Unless and until Wikipedia shows it is able to bail out or take over from WebCite, we're in a dicey position. An ad supported archive has every reason to be aggressive in trying to get Wikipedia to use it, and if there are multiple ad supported archives, they could end up having bot edit wars to try to take over each other's traffic. But if we are not going to actually support the non-ad archives and they end up shutting down, what other option do we have? Wnt (talk) 15:53, 3 October 2013 (UTC)[reply]

See note about ads above. --Lexein (talk) 08:30, 4 October 2013 (UTC)[reply]
I'm surprised that you're perplexed. The answer is obvious: because copyright infringement with ads is commercial copyright infringement, which is morally and sometimes legally worse.--greenrd (talk) 21:41, 12 October 2013 (UTC)[reply]

WMF Notified

[edit]

In the interests of transparency, I have contacted the Wikimedia Foundation regarding this. Reaper Eternal (talk) 02:31, 5 October 2013 (UTC)[reply]

WMF really should be tackling this problem head-on, especially because it periodically says it is working on such projects to tackle link-rot, which tend to disrupt any community lead approach to tackling link rot. Either WMF should take responsibility or tell the community to solve the problem itself. And if the situation is the latter, then the community should take responsibility for doing more than just saying yes, link rot is a problem, which in several RFCs it has done so, but take some next step.

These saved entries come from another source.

/-- R181: reserved bits are zero and no set bit of the mask names a block above 31. -/
def stageOk (i : BitVec 16) : Bool :=
  i.extractLsb' 8 3 == 0 &&
    (List.range 8).all fun k => !i.getLsbD k || (i.extractLsb' 11 5).toNat + k ≤ 31

/-- R177 check 3 (FIELD), beyond the bits that the formats fix at zero. -/
def fieldOk : Instr → Bool
  | .commit c o => (c == 0 || o == 0)
  | .addU d _ a _ b => sReg d && sReg a && sReg b
  | .subU d _ a _ b => sReg d && sReg a && sReg b
  | .mulU d _ a _ b => sReg d && sReg a && sReg b
  | .mulhiU d _ a _ b => sReg d && sReg a && sReg b
  | .fmaU d _ a _ b => sReg d && sReg a && sReg b
  | .minU d _ a _ b => sReg d && sReg a && sReg b
  | .maxU d _ a _ b => sReg d && sReg a && sReg b
  | .divU d _ a _ b => sReg d && sReg a && sReg b
  | .remU d _ a _ b => sReg d && sReg a && sReg b
  | .negU d _ a => sReg d && sReg a
  | .absU d _ a => sReg d && sReg a
  | .add64U d _ a _ b => sReg d && sReg a && sReg b
  | .leaU d _ a _ b => sReg d && sReg a && sReg b
  | .cmp c _ _ _ _ _ => c.toNat < 8
  | .andU d _ a _ b => sReg d && sReg a && sReg b
  | .orU d _ a _ b => sReg d && sReg a && sReg b
  | .xorU d _ a _ b => sReg d && sReg a && sReg b
  | .notU d _ a => sReg d && sReg a
  | .shlU d _ a _ b => sReg d && sReg a && sReg b
  | .shrU d _ a _ b => sReg d && sReg a && sReg b
  | .sarU d _ a _ b => sReg d && sReg a && sReg b
  | .rotU d _ a _ b => sReg d && sReg a && sReg b
  | .bfxU d _ a _ b => sReg d && sReg a && sReg b
  | .bfiU d _ a _ b => sReg d && sReg a && sReg b
  | .popcU d _ a => sReg d && sReg a
  | .clzU d _ a => sReg d && sReg a
  | .ctzU d _ a => sReg d && sReg a
  | .brevU d _ a => sReg d && sReg a
  | .movU d _ a => sReg d && sReg a
  | .rcpU d _ a => sReg d && sReg a
  | .rsqU d _ a => sReg d && sReg a
  | .sqrtU d _ a => sReg d && sReg a
  | .exp2U d _ a => sReg d && sReg a
  | .log2U d _ a => sReg d && sReg a
  | .sinU d _ a => sReg d && sReg a
  | .cosU d _ a => sReg d && sReg a
  | .cvt _ _ _ i => cvtOk i
  | .cvtU d _ a i => sReg d && sReg a && cvtOk i
  | .pack2U d _ a _ b => sReg d && sReg a && sReg b
  | .unpk2U d _ a _ => sReg d && sReg a
  | .addiU d _ a _ => sReg d && sReg a
  | .andiU d _ a _ => sReg d && sReg a
  | .oriU d _ a _ => sReg d && sReg a
  | .xoriU d _ a _ => sReg d && sReg a
  | .shliU d _ a _ => sReg d && sReg a
  | .shriU d _ a _ => sReg d && sReg a
  | .cmpi c _ _ _ _ => c.toNat < 8
  | .movwU d _ => sReg d
  | .movhU d _ => sReg d
  | .vote d _ _ k => k != 3 && (k == 2 || d.extractLsb' 3 4 == 0)
  | .qscan _ _ _ i => (i.extractLsb' 0 3).toNat < 6
  | .reduce _ _ _ i => i.toNat < 6
  | .smov _ _ a => sReg a
  | .vset d _ _ => sReg d
  | .ldU d _ a _ _ => sReg d && sReg a
  | .stU d _ a _ _ => sReg d && sReg a
  | .ldsU d _ a _ _ => sReg d && sReg a
  | .stsU d _ a _ _ => sReg d && sReg a
  | .ldcU d _ a _ _ => sReg d && sReg a
  | .prefU _ a _ => sReg a
  | .bindU d _ a _ b => sReg d && sReg a && sReg b
  | .unbindU _ a => sReg a
  | .acqU d _ a _ => sReg d && sReg a
  | .relU d _ a _ => sReg d && sReg a
  | .qw q _ a => sReg a && (q != 1 && q != 3 && q != 5)
  | .qr d q => sReg d && (q != 0 && q != 2 && q != 4)
  | .qstat d _ => sReg d
  | .swset d _ a => sReg d && sReg a
  | .swadd d _ a => sReg d && sReg a
  | .swgen d _ a => sReg d && sReg a
  | .freadU d _ a _ => sReg d && sReg a
  | .ffillU d _ a _ => sReg d && sReg a
  | .fclrU _ a _ => sReg a
  | .wlpushU d _ => sReg d
  | .wlpushrU d _ => sReg d
  | .wlstat d _ => sReg d
  | .wlcfg d _ a _ => sReg d && sReg a
  | .gang d _ a => sReg d && sReg a
  | .mma _ _ a _ => sReg a
  | .mmas _ _ a _ => sReg a
  | .accld _ _ a _ => sReg a
  | .accst _ _ a _ => sReg a
  | .mprog d _ => sReg d
  | .tdesc d _ a => sReg d && sReg a
  | .tcvt d _ a _ => sReg d && sReg a
  | .mode i => modeOk i
  | .modeg i => (i &&& 0x0FE7#16 == 0 && i.extractLsb' 3 2 != 0)
  | .stage i => stageOk i
  | .pchk _ ea a k => pchkOk k ea a
  | .pcauseU d _ a => sReg d && sReg a
  | .porig _ ea a b => (!b.getLsbD 3 || (a == 0 && !ea))
  | .porigU d ea a b => sReg d && sReg a && (!b.getLsbD 3 || (a == 0 && !ea))
  | .pclrU d _ a => sReg d && sReg a
  | .pmakeU d _ a => sReg d && sReg a
  | .barSync c _ => c.toNat <= 16
  | .barArrive c _ => c.toNat <= 16
  | .getidU d _ => sReg d
  | .getsysU d _ => sReg d
  | .sysr _ i => sysReadable i
  | .sysrU d i => sReg d && sysReadable i
  | .sysw _ a i => sReg a && sysWritable i
  | .fetchwg d _ a => sReg d && sReg a
  | .nop | .nopU | .bra _ _ _ | .brc _ _ _ | .call _ | .reconv _ | .span _ _ | .brx _ _ | .callx _ _ | .ret
  | .join | .exit | .meld _ _ | .meldend | .rnset _ _ _ | .add _ _ _ _ _ | .sub _ _ _ _ _ | .mul _ _ _ _ _
  | .mulhi _ _ _ _ _ | .fma _ _ _ _ _ | .min _ _ _ _ _ | .max _ _ _ _ _ | .div _ _ _ _ _ | .rem _ _ _ _ _
  | .neg _ _ _ | .abs _ _ _ | .sel _ _ _ _ _ | .add64 _ _ _ _ _ | .lea _ _ _ _ _ | .classP _ _ _ _
  | .and _ _ _ _ _ | .or _ _ _ _ _ | .xor _ _ _ _ _ | .not _ _ _ | .shl _ _ _ _ _ | .shr _ _ _ _ _
  | .sar _ _ _ _ _ | .rot _ _ _ _ _ | .bfx _ _ _ _ _ | .bfi _ _ _ _ _ | .popc _ _ _ | .clz _ _ _ | .ctz _ _ _
  | .brev _ _ _ | .mov _ _ _ | .rcp _ _ _ | .rsq _ _ _ | .sqrt _ _ _ | .exp2 _ _ _ | .log2 _ _ _ | .sin _ _ _
  | .cos _ _ _ | .pack2 _ _ _ _ _ | .unpk2 _ _ _ _ | .addi _ _ _ _ | .andi _ _ _ _ | .ori _ _ _ _
  | .xori _ _ _ _ | .shli _ _ _ _ | .shri _ _ _ _ | .movw _ _ | .movh _ _ | .shflIdx _ _ _ _ _
  | .shflUp _ _ _ _ | .shflDn _ _ _ _ | .shflXor _ _ _ _ | .bcast _ _ _ _ | .pand _ _ _ _ _ | .por _ _ _ _ _
  | .pxor _ _ _ _ _ | .pnot _ _ _ | .pmov _ _ _ | .xset _ _ _ | .xadd _ _ _ | .movx _ _ _ _ | .movxw _ _ _ _ _
  | .ld _ _ _ _ _ | .st _ _ _ _ _ | .lds _ _ _ _ _ | .sts _ _ _ _ _ | .ldc _ _ _ _ _ | .pref _ _ _
  | .aadd _ _ _ _ _ _ | .afadd _ _ _ _ _ | .amin _ _ _ _ _ _ | .amax _ _ _ _ _ _ | .aand _ _ _ _ _ _
  | .aor _ _ _ _ _ _ | .axor _ _ _ _ _ _ | .axch _ _ _ _ _ _ | .acas _ _ _ _ _ _ | .ainc _ _ _ _ _ _
  | .bind _ _ _ _ _ | .unbind _ _ | .acq _ _ _ _ | .rel _ _ _ _ | .fence _ | .pub _ _ _ _ | .fread _ _ _ _
  | .ffill _ _ _ _ | .fwait _ _ _ | .fclr _ _ _ | .wlpush _ _ | .wlpushr _ _ | .wlpop _ _ _ | .wldone _
  | .accz _ | .accrd _ _ _ _ | .accwr _ _ _ _ _ | .rnclr | .pcause _ _ _ | .pclr _ _ _ | .pmake _ _ _
  | .barWait _ | .monitor _ _ _ | .mwait | .yield | .await _ _ _ _ _ | .pause _ | .getid _ _ | .getsys _ _
  | .brk _ | .mark _ | .regroup _ _ | .copy _ _ | .fill _ _ | .gather _ _ | .scatter _ _ | .reduceInto _ _
  | .engineArrival _ | .engineResult _ | .longLatencyComplete _ | .spanReplay _ | .regroupRedistribute _ _
  | .groupExitComplete _ | .groupStall _ | .groupDeadlock _ | .pauseEnd _ _ | .workgroupPlace _ _ _
  | .stealRequest _ _ _ | .occupancySummary _ _ _ | .fetchwgAnswer _ | .migration _ _ _
  | .floorAcknowledgement _ _ _ | .worklistOccupancySummary _ _ _ _ | .worklistStealRequest _ _ _ _
  | .futureFillWake _ _ _ | .terminationWave _ _ | .kstep _ _ | .matrixResume _ _ | .faultRecordPost _
  | .faultCompletion _ _ _ | .hostWrite _ _ _ | .hostRead _ _ | .launchRecordRead _ | .serialLaunchStart _
  | .launchComplete _ | .cxlSnoop _ _ | .cxlMemRead _ _ | .queueDescriptorWrite _ _ _ | .partitionMaskWrite _ _
  | .create _ _ _ | .destroy _ | .inval _ _ _ | .preempt _ | .preemptSave _ | .resume _ | .chordEnable _ _
  | .chordTrainingComplete _ _ _ | .dataFlitReceive _ _ | .idleFlitReceive _ _ | .replayRequestReceive _ _
  | .replayTimerExpiry _ | .read _ _ | .write _ _ | .atomic _ _ | .readResp _ _ | .writeAck _ _ | .atomicResp _ _
  | .message _ | .laneLoss _ _ | .reset | .functionReady _ | .stageImage _ | .firmwareCommit | .recover
  | .minsvn _ | .opkey _ | .image _ | .attest _ | .ckpt _ | .checkpointPageCopy _ _ | .matrixWordWrite _ _ _
  | .logHeadWrite _ _ | .dumpDescriptorWrite _ _ _ | .dumpComplete _ | .debugBlockWrite _ _ _ | .halt _ | .go _
  | .step _ _ _ | .replay _ _ _ | .sample _ _ _ _ | .managementRegisterWrite _ _ | .unassignedCodePoint _ _
  | .cxlLinkError _ | .internalConsistencyCheck _ _ _ | .scrubbing _ _ => true
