-- ==== Sys2Proof/Machine/SMap.lean ====
section
/-!
DEFINITION. Operations on sparse maps, and their canonical form: keys strictly rising and, for a map with a default,
no value equal to the default.
-/

namespace Sys2Proof.Machine

/-- The value under a key, if one is listed. -/
def sfind {α : Type} : SMap α → Nat → Option α
  | [], _ => none
  | (k, x) :: m, i => if i = k then some x else sfind m i

/-- Lists a value under a key, in place of an earlier one. -/
def sins {α : Type} : SMap α → Nat → α → SMap α
  | [], i, y => [(i, y)]
  | (k, x) :: m, i, y =>
    if i < k then (i, y) :: (k, x) :: m
    else if i = k then (i, y) :: m
    else (k, x) :: sins m i y

/-- Removes every entry of a key. -/
def sdel {α : Type} : SMap α → Nat → SMap α
  | [], _ => []
  | (k, x) :: m, i => if i = k then sdel m i else (k, x) :: sdel m i

/-- The value under a key of a map whose unlisted keys read as `d`. -/
def sget {α : Type} (d : α) (m : SMap α) (i : Nat) : α := (sfind m i).getD d

/-- Writes a value into a map whose unlisted keys read as `d`. -/
def sput {α : Type} [DecidableEq α] (d : α) (m : SMap α) (i : Nat) (y : α) : SMap α :=
  if y = d then sdel m i else sins m i y

/-- Applies a function to the value under a key, if one is listed. -/
def smod {α : Type} (m : SMap α) (i : Nat) (f : α → α) : SMap α :=
  match sfind m i with
  | some x => sins m i (f x)
  | none => m

/-- Applies a function to every listed value. -/
def smapAll {α : Type} (m : SMap α) (f : α → α) : SMap α := m.map fun kx => (kx.1, f kx.2)

/-- The keys of a map. -/
def skeys {α : Type} (m : SMap α) : List Nat := m.map (·.1)

/-- Every key is above `lo` and keys rise strictly. -/
def sortedFrom {α : Type} : Nat → SMap α → Bool
  | _, [] => true
  | lo, (k, _) :: m => lo ≤ k && sortedFrom (k + 1) m

/-- The canonical form of a map whose unlisted keys read as `d`. -/
def canonical {α : Type} [DecidableEq α] (d : α) (m : SMap α) : Bool :=
  sortedFrom 0 m && m.all (·.2 ≠ d)

/-- Puts an element behind those that go before it. -/
def insertBy {α : Type} (le : α → α → Bool) (x : α) : List α → List α
  | [] => [x]
  | y :: ys => if le y x then y :: insertBy le x ys else x :: y :: ys

/-- A list in the order of `le`; equal elements keep their order. -/
def sortBy {α : Type} (le : α → α → Bool) (l : List α) : List α := l.foldl (fun acc x => insertBy le x acc) []

/-- The greater of two maps of numbers at every key, unlisted keys reading 0. -/
def sjoin (a b : SMap Nat) : SMap Nat :=
  b.foldl (fun m kx => if sget 0 m kx.1 < kx.2 then sins m kx.1 kx.2 else m) a

end Sys2Proof.Machine
end

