/-- R142: a unit's window moves up and refills from the spill share, lowest buckets first, as far as there is room. -/
def Worklist.fill (l : Worklist) (u : WLUnit) (others : Nat) : WLUnit :=
  let base := windowBase (l.lowest u)
  let room := 65536 - others - (u.owned.filter fun q => !q.spilled).length
  let due := (sortBy (fun x y => decide (l.bucket x.entry < l.bucket y.entry) || (l.bucket x.entry = l.bucket y.entry && x.age ≤ y.age))
    (u.queued.filter fun q => q.spilled && l.bucket q.entry < base + 1024)).take room
  { u with queued := u.queued.map fun q => if due.contains q then { q with spilled := false } else q }

/-- R142: after entries left a unit, it refills when its lowest on-chip bucket has emptied. -/
def Worklist.refill (l : Worklist) (before after : WLUnit) (others : Nat) : WLUnit :=
  if l.lowestChip after = l.lowestChip before then after else l.fill after others

/-! ## Performing a push -/

/-- R140: the locality bin of a payload. -/
def binOf (a : DWord) : Nat :=
  ((List.range 8).foldl (fun (b : BitVec 4) k => b ^^^ a.extractLsb' (12 + 4 * k) 4) 0).toNat

/-- R129: the kind of an entry. -/
def entryKind (e : Entry) : Nat := (e.ctl.extractLsb' 28 4).toNat
/-- R129: the payload. -/
def entryPayload (e : Entry) : DWord := DWord.ofHalves e.lo e.hi

/-- R129: a push that is not performed whatever the worklist's state. -/
def entryMalformed (e : Entry) : Bool :=
  3 ≤ entryKind e || (entryKind e ≠ 1 && e.ctl.extractLsb' 24 4 ≠ 0) ||
    (entryKind e = 2 && (e.lo.extractLsb' 0 3 ≠ 0 || (entryPayload e).extractLsb' 55 9 ≠ 0))

/-- R151, R125, R129: a rejected push. -/
def rejectPush (s : State) (ctx list u : Nat) (late : Bool) : State :=
  modList s ctx list fun l => l.modUnit u fun x => { x with rejected := min (x.rejected + 1) 127, late := x.late || late }

/-- R149: P rises at a unit by `p`, D by `d`. -/
def countWork (s : State) (ctx list u p d : Nat) : State :=
  modList s ctx list fun l => l.modUnit u fun x =>
    { x with pushes := x.pushes + BitVec.ofNat 64 p, dones := x.dones + BitVec.ofNat 64 d }

/-- R143: the worklist-spill-full event of a worklist, once until room appears. -/
def spillFull (s : State) (ctx list u gid : Nat) : State :=
  if ((getList s ctx list).unit u).spfull then s
  else
    let s := modList s ctx list fun l => l.modUnit u fun x => { x with spfull := true }
    let info := [BitVec.ofNat 64 list, BitVec.ofNat 64 (u % 4)]
    match s.group gid with
    | some g => raise s { groupEvent s g 20 7 1 info with ctx := some ctx, loc := quadLoc (u % 4) }
    | none => raise s { cls := 20, src := 7, ctx := some ctx, part := (s.ctx ctx).map (·.part), loc := quadLoc (u % 4), info := info }

/-- R136, R143: a push waits at its unit. -/
def deferPush (s : State) (ctx list u : Nat) (w : WaitingPush) : State :=
  modList s ctx list fun l => l.modUnit u fun x => { x with waiting := x.waiting ++ [w] }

Otherwise, based on the central Wikipedian principle of people contributing their time and energy to fix articles, we get ad-hoc solutions like this which are then subjected to inconsistent debating independent of the greater link-rot debate, leading again to differences between community-approved sentiment (the link-rot debates often talked very favorably about a bot-led solution to the problem, at least as a short-term fix) and administrative decisions. When those two diverge, editors become less respectful and more resentful. Ultimately, the community and the WMF needs to understand that if you say you're going to address a problem, do it, do not just express empty sentiment with no way forward. Jztinfinity (talk) 17:06, 12 October 2013 (UTC)[reply]
Can you link to where the WMF says it is working on projects to tackle link rot?--greenrd (talk) 21:44, 12 October 2013 (UTC)[reply]
During the Google Summer of Code for 2011, the Wikimedia Foundation and its contractors worked for 3 months with the Internet Archive to have the MediaWiki software automatically archive all of our citations. mw:Extension:ArchiveLinks was created as a result, but it has not been enabled on any projects yet and the extension was archived a few days ago. 64.40.54.39 (talk) 23:01, 12 October 2013 (UTC)[reply]
The discussion above is closed. Please do not modify it. Subsequent comments should be made on the appropriate discussion page. No further edits should be made to this discussion.